Hi all, I am set on the BVIs for June 2010. Now I just need to narrow down the boat choice. If I only have my family of 4, (two 15-year-olds), what is the minimum size Cat that I should consider? If my friends decide to join us, that would make 6-7 guests, same question.

The difference in prices is fairly small, so is bigger always better? I know you are all getting tired of my posts, so I will try to keep them to a minimum 

Thanks, Bill


----------



## RealityCheck (Jun 2, 2007)

For 6-7 people your best bet is Biggger 45+. You will probably not be going into more than one marina during your BVI trip other than the one you start and leave from. Most of the time you will be on a mooring or anchor so the size will not be a major problem or cost factor as most mooring are $25 to $35 per night in BVI and if you go over to USVI the National Parks moorings are $15 per night.

The family with two 15 year olds you may get by with something smaller or chartering a REAL Boat rather than a Cat


----------



## Volkhard (Feb 19, 2006)

Doing the BVI with a cat is a great experience! Even if you go "just" with four, in mho.the cat gives you plenty advantages.

I chartered a Lagoon 38, owners version 2 years ago (BareCat) with 4 people and we had a blast. on some occasions I was able to singlehand the boat while the crew did some "beach time" and with everyone on board we had lots of room to be together or apart, as needed. I am sure your teenager will love to be on the "fore deck" of your cat and everyone will appreciate the easy on and off to hop into the dinghy or to go snorkeling.

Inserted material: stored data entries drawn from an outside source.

-- ==== Sys2Proof/WellFormed.lean ====
section
/-! DEFINITION. Well-formed commands: every operand lies in the range its wires, fields or numbering give it
(R10, R124, R170, R209, R242, R269, R361, R366, R373, R393).  A command outside these ranges is nothing that the
block's wires, rings or numbering can name. -/
namespace Sys2Proof

/-- A packet whose fields fit R269. -/
def Packet.wf (k : Packet) : Bool :=
  k.type < 256 && k.vc < 8 && k.dest < 2 ^ 19 && k.src < 2 ^ 19 && k.path < 256 && k.age < 256 && k.tag < 8192
    && k.addr < 2 ^ 40 && k.counter < 4096 && k.status < 65536 && k.body.length ≤ 32 && k.payload.length ≤ 4096
    && k.atop < 16 && k.awid < 4

/-- A flit whose fields fit R268 and R373: 64 to 256 bytes in units of the sideband's 64-byte beats. -/
def FlitIn.wf (f : FlitIn) : Bool :=
  f.vc < 6 && f.bytes.length % 64 == 0 && 64 ≤ f.bytes.length && f.bytes.length ≤ 256

/-- The island that a supply fault names, if it names one (R10). -/
def SupplyCause.wf : SupplyCause → Bool
  | .island n => n < 100
  | .status _ _ => true
  | .silence => true

/-- An agent's request whose fields fit R366. -/
def CmpReq.wf (m : CmpReq) : Bool :=
  m.addr % 128 == 0 && m.addr < 2 ^ 40 && (m.data.length == 0 || m.data.length == 128) && m.atop < 16 && m.awid < 4

/-- Whether a command is well formed. -/
def WellFormed : Instr → Bool
  | .poresetN => true
  | .warmresetN => true
  | .resetRelease _ => true
  | .fusesStage _ => true
  | .selftestStage _ => true
  | .flashStage _ => true
  | .settingsStage => true
  | .imageStage => true
  | .linkUp port => port < 4
  | .linkDown port => port < 4
  | .chipMemoryFatal => true
  | .thermAlertN _ => true
  | .thermalTrip => true
  | .attnReq _ => true
  | .supplyFault cause => SupplyCause.wf cause
  | .vinReady mv => mv < 4096
  | .trstN => true
  | .idcode => true
  | .ijtagSel _ => true
  | .regAccess _ _ _ => true
  | .bypass scan => scan.code != 0x01 && scan.code != 0x10 && scan.code != 0x20
  | .cmpRead ch tag m => ch < 8 && tag < 4096 && CmpReq.wf m
  | .cmpWrite ch tag m => ch < 8 && tag < 4096 && CmpReq.wf m
  | .cmpAtomic ch tag m => ch < 8 && tag < 4096 && CmpReq.wf m
  | .cmpReadData ch tag _ data => ch < 8 && tag < 4096 && (data.length == 0 || data.length == 128)
  | .cmpAck ch tag _ => ch < 8 && tag < 4096
  | .cmpAtomicData ch tag _ data => ch < 8 && tag < 4096 && (data.length == 0 || data.length == 128)
  | .cmpCredit ch _ _ => ch.value < 8
  | .flit port f => port < 4 && FlitIn.wf f
  | .linkAck port lseq => port < 4 && lseq.value < 4096
  | .nak port lseq => port < 4 && lseq.value < 4096
  | .flitCredit port vc => port < 4 && (vc.value < 6 || (vc.value == 8 && vc.alone))
  | .linkAckTimer port => port < 4
  | .portFailed port => port < 4
  | .writePkt port k => port < 4 && Packet.wf k
  | .readPkt port k => port < 4 && Packet.wf k
  | .atomicPkt port k => port < 4 && Packet.wf k
  | .count port k => port < 4 && Packet.wf k
  | .collWrite port k => port < 4 && Packet.wf k
  | .ack port k => port < 4 && Packet.wf k
  | .readData port k => port < 4 && Packet.wf k
  | .atomicData port k => port < 4 && Packet.wf k
  | .refused port k => port < 4 && Packet.wf k
  | .retry port k => port < 4 && Packet.wf k
  | .retrySend tag => tag < 8192
  | .reservationLapse resource => resource < 2
  | .congEcho port k => port < 4 && Packet.wf k
  | .collData port k => port < 4 && Packet.wf k
  | .collCtl port k => port < 4 && Packet.wf k
  | .mgmt port k => port < 4 && Packet.wf k
  | .rspTimeout tag => tag < 8192
  | .rateRaise g => g < 1024
  | .bankAccess bank => bank < 576
  | .fold n => n < 16
  | .refetch block => block % 4096 == 0 && block < 2 ^ 40
  | .doorbell _ _ => true
  | .ageLimit ring => ring < 2 ^ 18
  | .descriptorFetch => true
  | .descriptorValidate _ => true
  | .nopDesc _ => true
  | .waitDesc _ => true
  | .waitTimeout _ => true
  | .matmul _ => true
  | .diag _ => true
  | .vchain _ => true
  | .moveDesc _ => true
  | .coll _ => true
  | .launch _ => true
  | .imgErase _ => true
  | .imgWrite _ => true
  | .imgVerify _ => true
  | .imgSchedule _ => true
  | .settingsWrite _ => true
  | .identify _ => true
  | .planeLoad _ part => part < 16
  | .tileDrain _ _ => true
  | .splitPass _ _ => true
  | .splitPassRetire _ _ => true
  | .fill _ => true
  | .sweep _ => true
  | .writeBack _ => true
  | .replay _ => true
  | .descriptorRetire _ => true
  | .ringEnable _ ring => ring < 2 ^ 18
  | .ringDisable _ ring => ring < 2 ^ 18
  | .ringResume _ ring => ring < 2 ^ 18
  | .ringFlush _ ring => ring < 2 ^ 18
  | .loadGroup _ g => g < 4096
  | .unloadGroup _ g => g < 4096
  | .collTimeout _ => true
  | .suspendGroup _ g => g < 32
  | .suspendDone g => g < 32
  | .resumeGroup _ g => g < 32
  | .abortLaunch _ g => g < 32
  | .launchComplete g => g < 32
  | .launchEnd g => g < 32
  | .tileQueue g => g < 32
  | .nopInstr t => t < 128
  | .exitThread t => t < 128
  | .fret t => t < 128
  | .brk t => t < 128
  | .addOp t => t < 128
  | .subOp t => t < 128
  | .andOp t => t < 128
  | .orOp t => t < 128
  | .xorOp t => t < 128
  | .shl t => t < 128
  | .shr t => t < 128
  | .sra t => t < 128
  | .mulOp t => t < 128
  | .mulh t => t < 128
  | .mulhu t => t < 128
  | .minOp t => t < 128
  | .maxOp t => t < 128
  | .minu t => t < 128
  | .maxu t => t < 128
  | .jalr t => t < 128
  | .addi t => t < 128
  | .andi t => t < 128
  | .ori t => t < 128
  | .xori t => t < 128
  | .shli t => t < 128
  | .shri t => t < 128
  | .srai t => t < 128
  | .li t => t < 128
  | .uins t => t < 128
  | .peq t => t < 128
  | .pne t => t < 128
  | .plt t => t < 128
  | .pltu t => t < 128
  | .pge t => t < 128
  | .pgeu t => t < 128
  | .pand t => t < 128
  | .por t => t < 128
  | .pxor t => t < 128
  | .br t => t < 128
  | .jal t => t < 128
  | .ldB t => t < 128
  | .ldH t => t < 128
  | .ldW t => t < 128
  | .ldD t => t < 128
  | .ldsB t => t < 128
  | .ldsH t => t < 128
  | .ldsW t => t < 128
  | .loadData t => t < 128
  | .stB t => t < 128
  | .stH t => t < 128
  | .stW t => t < 128
  | .stD t => t < 128
  | .sysr t => t < 128
  | .sysw t => t < 128
  | .tzero t => t < 128
  | .tload t => t < 128
  | .tstore t => t < 128
  | .tget t => t < 128
  | .tput t => t < 128
  | .twait t => t < 128
  | .tcfg t => t < 128
  | .tcfgm t => t < 128
  | .tmma t => t < 128
  | .tbind t => t < 128
  | .tfree t => t < 128
  | .eissue t => t < 128
  | .ewait t => t < 128
  | .etest t => t < 128
  | .mcopy t => t < 128
  | .cwait t => t < 128
  | .cwaitLimit t => t < 128
  | .fenceR t => t < 128
  | .acq t => t < 128
  | .acqAll t => t < 128
  | .gbar t => t < 128
  | .stC t => t < 128
  | .amoAdd t => t < 128
  | .amoMin t => t < 128
  | .amoMax t => t < 128
  | .amoMinu t => t < 128
  | .amoMaxu t => t < 128
  | .amoSwp t => t < 128
  | .amoCas t => t < 128
  | .famoAddF32 t => t < 128
  | .famoAddBf16 t => t < 128
  | .cbar t => t < 128
  | .cred t => t < 128
  | .registerWrite _ offset _ => offset % 4 == 0 && offset < 0xE00000
  | .readClear _ offset => offset % 4 == 0 && offset < 0xE00000
  | .capture _ offset => offset % 4 == 0 && offset < 0xE00000
  | .counterClear _ c => c < 4096
  | .routeFront _ => true
  | .ptmMode _ _ => true
  | .ptmPowerCap _ _ => true
  | .ptmVlimit _ _ => true
  | .parityArm _ _ => true
  | .backValid _ n _ => n < 64
  | .orderedArm _ n _ => n < 16
  | .abandon _ n _ => n < 16
  | .activationFront _ _ => true
  | .activationSwitch => true
  | .drainLimit => true
  | .confirm _ => true
  | .revert _ => true
  | .confirmTimeout => true
  | .programSlot _ slot => slot < 4
  | .revokeSlot _ slot => slot < 4
  | .svnAdvance _ => true
  | .errDone _ index => index < 65536
  | .evtSw _ => true
  | .fatalClear _ => true
  | .indData _ pair _ => pair < 4
  | .indDataNoinc _ pair _ => pair < 4
  | .controlPeriod tel => tel.sensors.length ≤ 24
  | .islandGate island => island < 100
  | .retention island => island < 100
  | .islandWake island => island < 100
  | .scrub _ => true
  | .handshakeStall h => h.asker < 100 && h.answerer < 100 && h.asker != h.answerer
  | .windowBoundary => true
  | .flashDone _ => true
  | .fuseProgrammingEnd _ => true
  | .fixedVin mv => mv < 4096
  | .tokenBucketRefill g => g < 1024
  | .bundleAck bundle => bundle < 12
  | .illegal t => t < 128
  | .pcRange t => t < 128

end Sys2Proof
end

In my opinion a cat is a much as REAL boat as a mono hull, just different! While a Lagoon 38 would be smallish as a live aboard for four (especially galley wise) it would be an ideal platform for a family of four for a week of charter in the BVI. I wouldn't go (much) bigger and I would take just my family for some quality time. Perhaps the friends can charter their own boat and you do a flotilla?

However you decide you will enjoy the BVI and bring back plenty good memories (and pictures).

Have fun and let us know how everything works out.


----------



## bacampbe (Mar 17, 2009)

We had a Moorings 4000 (really a Leopard 40) for 8 people in the BVI last February. It was a _little_ tight for 8, but doable. It would have been great for 6, and probably overkill for 4. Our biggest problem was having too many people for one dinghy load. The large cockpit and saloon on the same level was really nice.

RealityCheck is right on marina's--I'd be surprised if you stayed at more than 2--your charter base and maybe Leverick Bay.

It was our first experience on a cat, and the Leopard 40 sailed much better than I had expected based on the general reputation of cats. It was set up to handle all sheets from the helm--if I had any complaint it was that I had guests that wanted to help sail, and it was really setup for single handing. Except for the main halyard. I worked them pretty hard on that 

By the way, if you haven't already found it, TravelTalkOnline is the place to go for BVI info. Lots of locals hang out there.


----------